Какими бы определяющими ни казались бурные события в «социальной сфере», не говоря уже о «первичности» сословно-экономического базиса, умышленно мистифицированного марксистской квазирелигиозной теорией (за которой стояли высшие жрецы Талмуда), но именно изменения в церковной жизни Империи имели решающее влияние на общий ход дел – борьбы сил шествующего «зверя от земли» и удерживающих его сил зверолова, начинающейся и завершающейся не в кабинетах, на площадях и рынках, а в сердцах людей. В духе «Великих реформ» Церковь получила «невиданную свободу действий», которую так славят российские либералы (в особенности в рясах), – только «свобода» эта оказалась не государственно обеспеченной возможностью всенародного донесения Слова Божьего во вдумчивой тишине, как в «сумрачные эпохи», а нарастающей безнадзорностью действия священства и сотрудников церковных ведомств, а также «равной» конкуренцией с лукавой, обольстительной и оглушающе шумной хилиастической пропагандой «рая на земле» в разных его разворотах. Ничего хорошего для Церкви и русского народа это не принесло (как и в периоды такой эмансипации в истории Византийской Империи, становившиеся периодами расцвета ересей, которые потом приходилось преодолевать царским и святительскими жезлами), несмотря даже на то, что обер-прокуроры александровского периода были людьми на редкость благочестивыми. В Церковь начался приток светского духа, идей и обычаев, а сам церковный голос Истины начал тонуть во взбунтовавшемся вокруг и всё менее обуздываемом океане страстей и чаяний дальнейших, ещё более радикальных либеральных трансформаций.

На большую смуту было обречено само духовное сословие, с входа и выхода из которого снимались все ограничения. Преодоление заимствованной в петровскую эпоху на Западе кастовой замкнутости священства по католическим лекалам, действительно, было оправданным, но, как и в остальном, либеральное «преодоление замкнутости» перешло в преодоление самой сословности: вместо дополнения священнических династий (и с опорой на них) благочестивыми выходцами из других сословий, семинарии и приходы (особенно в крупных городах) стали открываться для разночинной интеллигенции, выходцы из которой зачастую желали не служить Церкви, а учить и даже перестраивать Её, или попросту искали там карьеры. Тем более, что именно в период реформ было произведено весомое увеличение государственного финансирования, которое, в атмосфере всё искажающего либерализма, самой Церкви на пользу не пошло: более того, число приходов и священников после реформы сократилось впервые в истории мирного времени православной русской истории, да ещё и при бурном росте населения.
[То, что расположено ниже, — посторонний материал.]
theorem cacheWf_created (c : Config) : CacheWf c (CacheState.created c) := by
  refine ⟨List.length_replicate, fun i S hS => ?_, ?_, le_rfl⟩
  · rw [List.eq_of_mem_replicate (List.mem_of_getElem? hS)]
    exact setWf_created c i
  · simp [CacheState.created]

/-- A state as created meets the invariant, whatever its registers and start address. -/
theorem created_inv {c : Config} {image : Memory} {regs : RegFile} {startPc : Word} (hc : c.valid = true)
    (hwf : image.wf = true) (hin : image.within c.memSize = true) : (State.created c image regs startPc).Inv where
  config := hc
  zeroRegister := by simp
  memory := ⟨hwf, hin⟩
  views := ⟨genuine_bubbleView _, genuine_bubbleView _, genuine_bubbleView _, genuine_bubbleView _⟩
  control := ⟨rfl, rfl, rfl, rfl⟩
  redirect := fun h => by cases h
  operands := fun _ => ⟨rfl, rfl⟩
  loadUse := fun h => by cases h
  counters := ⟨le_rfl, le_rfl, le_rfl⟩
  cache := cacheWf_created c

/-- Settles O57: the configuration is in range, and no byte is listed. -/
theorem resetMeetsTheInvariant : Obligations.ResetMeetsTheInvariant := created_inv (by decide) rfl rfl

/-! ## The launch (R700) -/

section
variable {c : Config} {image : List Host.Cell} (regs : RegFile) (startPc : Word)

theorem launch_of_valid (hc : c.valid = true) (himage : ∀ cell ∈ image, cell.1 < c.memSize) :
    launch c image regs startPc = .next (State.created c (imageOf image) regs startPc) := by
  rw [launch, if_pos hc, if_pos (List.all_eq_true.2 fun cell hcell => decide_eq_true (himage cell hcell))]

theorem launch_of_invalid (hc : ¬c.valid = true) : launch c image regs startPc = .refused .badConfiguration := by
  rw [launch, if_neg hc]

theorem launch_of_bad_image (hc : c.valid = true) (himage : ∃ cell ∈ image, c.memSize ≤ cell.1) :
    launch c image regs startPc = .refused .badImage := by
  obtain ⟨cell, hcell, hout⟩ := himage
  rw [launch, if_pos hc, if_neg]
  intro hall
  exact hout.not_gt (of_decide_eq_true (List.all_eq_true.1 hall cell hcell))

/-- A launch that answers a state has taken its arguments. -/
theorem launch_next {u : State} (h : launch c image regs startPc = .next u) :
    c.valid = true ∧ (∀ cell ∈ image, cell.1 < c.memSize) ∧ u = State.created c (imageOf image) regs startPc := by
  unfold launch at h
  split_ifs at h with hc himage
  cases h
  exact ⟨hc, fun cell hcell => of_decide_eq_true (List.all_eq_true.1 himage cell hcell), rfl⟩

end

/-- Settles O59: what a launch takes gives a configuration in range and an image in bounds. -/
theorem launchMeetsTheInvariant : Obligations.LaunchMeetsTheInvariant := by
  intro c image regs startPc u h
  obtain ⟨hc, himage, rfl⟩ := launch_next regs startPc h
  exact created_inv hc (Memory.wf_load rfl) (Memory.within_load rfl himage)

/-- Settles O56: a launch in range answers the state as created, whose fields are the reset values; the image is written
cell by cell into the empty memory. -/
theorem launchGivesTheResetValues : Obligations.LaunchGivesTheResetValues := by
  refine ⟨fun c image regs startPc hways hbits hlow hhigh hexit himage => ?values,
    fun c image regs startPc hout => ?badConfiguration,
    fun c image regs startPc hways hbits hlow hhigh hexit himage => ?badImage, rfl⟩
  case values =>
    have hc := (config_valid_iff c).2 ⟨hways, hbits, hlow, hhigh, hexit⟩
    refine ⟨_, launch_of_valid regs startPc hc himage, rfl, rfl, rfl, created_read regs,
      fun earlier later a b hsplit hlast => ?named, fun a ha => Memory.byte_load_of_not_named rfl ha,
      Memory.wf_load rfl, rfl, rfl, rfl, rfl, rfl, rfl, rfl, rfl,
      List.length_replicate, fun S hS => ?sets⟩
    case named =>
      rw [State.created_mem, imageOf_eq_load, hsplit]
      exact Memory.byte_load_of_last rfl hlast
    case sets =>
      rw [List.eq_of_mem_replicate hS]
      exact ⟨rfl, List.length_replicate, fun l hl => List.eq_of_mem_replicate hl⟩
  case badConfiguration => exact launch_of_invalid regs startPc fun hc => hout ((config_valid_iff c).1 hc)
  case badImage =>
    exact launch_of_bad_image regs startPc ((config_valid_iff c).2 ⟨hways, hbits, hlow, hhigh, hexit⟩) himage

end Sys2Proof.Machine

/-! PROOFS. The cycle as a whole: what it fetches, what it commits, and what a fault leaves (40_pipeline_engine.md R201 to
R251; 60_exceptions.md R610). -/

namespace Sys2Proof.Machine

/-! ## Fetch (R210, R211) -/

/-- Settles O8: the fetch stage delivers the instruction, and a step is the meaning of what it delivers. -/
theorem stepRunsTheDecodedInstruction : Obligations.StepRunsTheDecodedInstruction :=
  fun _ _ hrun halign hbounds hdecode => step_of_fetch hrun (fetchInstr_ok_iff.2 ⟨halign, hbounds, hdecode⟩)

/-- A program counter that does not pass the checks of an access faults whatever memory the fetch stage reads. -/
theorem step_of_bad_pc {s : State} {f : Fault} (hrun : s.status = .running)
    (hf : checkAccess s.cfg.memSize .fetch s.pc 4 = some f) : step s = .fault f :=
  step_of_fetch_fault hrun (by rw [fetchInstr, memRead_of_fault (n := .word) _ hf])

/-- Settles O11: the fetch is a checked read, and its fault is reported before any other. -/
theorem fetchAddressFaults : Obligations.FetchAddressFaults := fun _ hrun =>
  ⟨fun h => step_of_bad_pc hrun (checkAccess_of_misaligned h),
    fun ha hb => step_of_bad_pc hrun (checkAccess_of_out_of_bounds ha hb)⟩

/-! ## A fatal condition (R610), and a probe by the host (R487) -/

/-- Settles O13: the report carries the state with its status set, and that state is not running. -/
theorem fatalCommitsNothing : Obligations.FatalCommitsNothing := by
  intro s f h
  refine ⟨by rw [advanceCycle, h]; rfl, step_of_not_running ?_⟩
  rintro ⟨⟩

/-- Settles O53: the answer of a host probe is that of a probe of the cache, put back into the state. -/
theorem hostProbeChangesTheCacheOnly : Obligations.HostProbeChangesTheCacheOnly := by
  intro s u a r h
  unfold hostProbe at h
  cases hp : probe s.cfg s.cache a with
  | error f => simp [hp] at h
  | ok q =>
    rw [hp] at h
    cases h
    exact ⟨rfl, rfl⟩

/-! ## The multiply and divide rows without `M_EXT` (R440, R160) -/

theorem exec_of_not_admitted {s : State} {i : Instr} (hrun : s.status = .running)
    (hadm : i.admitted s.cfg.mExt = false) : exec i s = .fault (.decode s.pc (encode i)) := by
  rw [exec_eq_enterPipeline, enterPipeline, hrun, hadm]
  rfl

/-- The word of an instruction belongs to the instruction's own row and, no two rows matching one word, to no other. -/
theorem matchesRow_encode_iff {i : Instr} (heven : i.offsetEven = true) (k : Mnemonic) :
    matchesRow k (encode i) = true ↔ k = i.mnemonic := by
  have hdecode := decodeOfEncode true i (wellFormed_iff.2 ⟨heven, fun _ => rfl⟩)
  obtain ⟨hrow, -⟩ := rowAdmits_of_decode hdecode
  refine ⟨fun hk => matchesRow_unique hk hrow, ?_⟩
  rintro rfl
  exact hrow

/-- Settles O48: `exec` refuses a row that the machine does not have, and the word of the instruction is of that row
alone. -/
theorem multiplyAndDivideNeedTheExtension : Obligations.MultiplyAndDivideNeedTheExtension := by
  intro s rd rs1 rs2 hrun hext i hi
  obtain ⟨hisM, heven⟩ : i.mnemonic.isM = true ∧ i.offsetEven = true := by fin_cases hi <;> exact ⟨rfl, rfl⟩
  refine ⟨exec_of_not_admitted hrun (by simp [Instr.admitted, hisM, hext]), fun halign hbounds hword => ?_⟩
  refine wordOfNoRowFaults s (encode i) hrun halign hbounds hword fun k hk => ?_
  obtain rfl := (matchesRow_encode_iff heven k).1 hk
  exact ⟨hisM, hext⟩

/-! ## What a cycle commits (R240, R245) -/

/-- The counters of a cycle, with the forwards counted operand by operand. -/
theorem nextCounters_by_operand (s : State) :
    nextCounters s =
      { cycles := s.ctr.cycles + 1
        stalls := s.ctr.stalls + (if hazardDetect s = true then 1 else 0)
        branchesTaken := s.ctr.branchesTaken + (if s.exmem.taken = true then 1 else 0)
        fwdEx := s.ctr.fwdEx + (if (forward1 s).2 = .ex then 1 else 0) + (if (forward2 s).2 = .ex then 1 else 0)
        fwdWb := s.ctr.fwdWb + (if (forward1 s).2 = .wb then 1 else 0) + (if (forward2 s).2 = .wb then 1 else 0) } := by
  simp only [nextCounters, countSource, Nat.add_assoc]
Несложно догадаться (тем более, что тот же дух мы наблюдаем и в нынешнюю постсоветскую «свободную» эпоху), что эта «оптимизация» сопровождалось концентрацией финансов в «благородных» приходах с общим их имущественным расслоением и стремлением появившихся священников-бизнесменов (приветствуемых в кругах либеральных чиновников), холодных к духовному просвещению народа, сокращать «неприбыльные» приходы. Тому же служило и очередное благое начинание в виде попытки укрепления церковной соборности (в едином духе с учреждением земств) с учреждением церковных советов и самостоятельности управления в епархиях:демократический дух реформ самостоятельность на местах (прежде всего, в губернских центрах) стал постепенно превращать в самоуправство, а совещательность – в голосование. В то же время прекрасная идея введения архиереев в Госсовет (по сути, восстановление древнерусского думского порядка православной Державы) была успешно провалена, ибо не соответствовала «прогрессивному духу свободы» столичных «кулинаров».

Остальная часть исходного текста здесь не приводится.